Proprio per quest’ambito sono presenti riferimenti molto toccanti. Il primo di essi va chiaramente al cugino Fredo Santana venuto a mancare nel gennaio 2017 per problemi cardiovascolari dovuti alla dipendenza da codeina. Altro ricordo va Big Glo, un cugino ucciso a colpi di pistola nell’aprile 2014. Inoltre viene anche celebrato Capo, rapper membro della Glo Gang ucciso nel luglio 2015 in una sparatoria in macchina, la cosiddetta “drive-by shooting”. Ain’t Gonna Happen ripercorre tutte queste tristi vicende e viene inoltre impreziosita dall’abilità al pianoforte di Zaytoven.

“Fredo left me here

You know it’s been Cap or die […]

I see big Glo in the big sky”

Altro pezzo decisamente degno di nota è l’unico estratto del disco pubblicato come anticipazione del progetto: il brano Spy Kid che, assieme al pezzo con Pump, è la vera hit del disco. Questo brano si rivela molto interessante alla luce dei dissapori avuti con 6ix9ine, il rapper newyorkese ormai alla ribalta su giornali e magazine per essersi rivelato uno “snitch”, uno spione appunto. Il brano è in realtà una diss generico verso tutti gli “infami” e il riferimento specifico a Tekashi potrebbe essere la barra del ritornello “I spy a fake ass bubble Moncler” dato che il chiacchierato ragazzo di Brooklyn compare in un video sul suo profilo Instagram proprio con quella giacca.

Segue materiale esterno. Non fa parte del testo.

-- ==== Sys2Proof/Laws/PerInstr.lean ====
section
/-!
SUPPORT. Laws/PerInstr.lean: the family TableRow: every event's encoded word stands in its row of
spec/opcode_table.json: on the row's port, with the row's match under the row's mask.
-/

namespace Sys2Proof.Laws.TableRow

/-- The port word of an event is on port `HOST`, `PROG`, `XCTL` or `RSP` and agrees with its row's mask and match. -/
def Statement (i : Instr) : Prop :=
  match i, encode i with
  | .init, .host w => w &&& 0x7#3 = 0x0#3
  | .update, .host w => w &&& 0x7#3 = 0x1#3
  | .status, .host w => w &&& 0x7#3 = 0x2#3
  | .abort, .host w => w &&& 0x7#3 = 0x3#3
  | .reservedHost _, .host w => w &&& 0x4#3 = 0x4#3
  | .half, .prog w => w &&& 0x3#2 = 0x0#2
  | .full, .prog w => w &&& 0x3#2 = 0x1#2
  | .unrec _, .prog w => w &&& 0x2#2 = 0x2#2
  | .xcNone, .xctl w => w &&& 0x3#2 = 0x0#2
  | .startCircular, .xctl w => w &&& 0x3#2 = 0x1#2
  | .stopAfterHalf, .xctl w => w &&& 0x3#2 = 0x2#2
  | .stopNow, .xctl w => w &&& 0x3#2 = 0x3#2
  | .rspOk v, .rsp w u => w &&& 0x3#2 = 0x0#2 ∧ u = v
  | .rspBusy v, .rsp w u => w &&& 0x3#2 = 0x1#2 ∧ u = v
  | .rspNotRunning v, .rsp w u => w &&& 0x3#2 = 0x2#2 ∧ u = v
  | _, _ => False

theorem init : Statement .init := by simp [Statement, encode]
theorem update : Statement .update := by simp [Statement, encode]
theorem status : Statement .status := by simp [Statement, encode]
theorem abort : Statement .abort := by simp [Statement, encode]
theorem reservedHost (low : BitVec 2) : Statement (.reservedHost low) := by
  revert low; unfold Statement encode; decide
theorem half : Statement .half := by simp [Statement, encode]
theorem full : Statement .full := by simp [Statement, encode]
theorem unrec (k : BitVec 1) : Statement (.unrec k) := by
  revert k; unfold Statement encode; decide
theorem xcNone : Statement .xcNone := by simp [Statement, encode]
theorem startCircular : Statement .startCircular := by simp [Statement, encode]
theorem stopAfterHalf : Statement .stopAfterHalf := by simp [Statement, encode]
theorem stopNow : Statement .stopNow := by simp [Statement, encode]
theorem rspOk (val : RspValue) : Statement (.rspOk val) := by simp [Statement, encode]
theorem rspBusy (val : RspValue) : Statement (.rspBusy val) := by simp [Statement, encode]
theorem rspNotRunning (val : RspValue) : Statement (.rspNotRunning val) := by simp [Statement, encode]

end Sys2Proof.Laws.TableRow
end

Degni di menzione sono anche i brani conclusivi del progetto Posse, Sneeze e What Can I Say. Si tratta nello specifico di tre pezzi in pieno stile Sosa dal punto di vista lirico in cui il re di Chicago da sfoggio di un variegato arsenale di flow.

Con GloToven finalmente si ritrova un Cozart in buona forma, non ancora ai probabilmente irraggiungibili livelli del suo prime ma sicuramente in ascesa dopo diversi progetti dimenticabili e altri abbastanza validi. Questo capitolo è ampiamente promosso ma lancia come al solito più di una nube sul futuro dettate dalla rinomata incostanza di Chief Keef. Il disco porta inevitabilmente a chiedersi se si ha di fronte il preludio di una nuova fase ascendente della sua carriera o l’ennesimo caso isolato.

Certo è che da un artista che a diciassette anni compare in un disco di Kanye West e incassa pure i complimenti di Lou Reed è lecito aspettarsi sempre qualcosa di più che un esito così raramente positivo di fronte alla grande mole di materiale pubblicato. Per ora ci si può godere il risultato di questa notevole collaborazione fra Keef e Zaythoven, esito che mette nero su bianco il fatto che quando Cozart viene affiancato da un produttore di rilievo il livello dei suoi lavori sale notevolmente. Che sia questa la strada giusta su cui proseguire?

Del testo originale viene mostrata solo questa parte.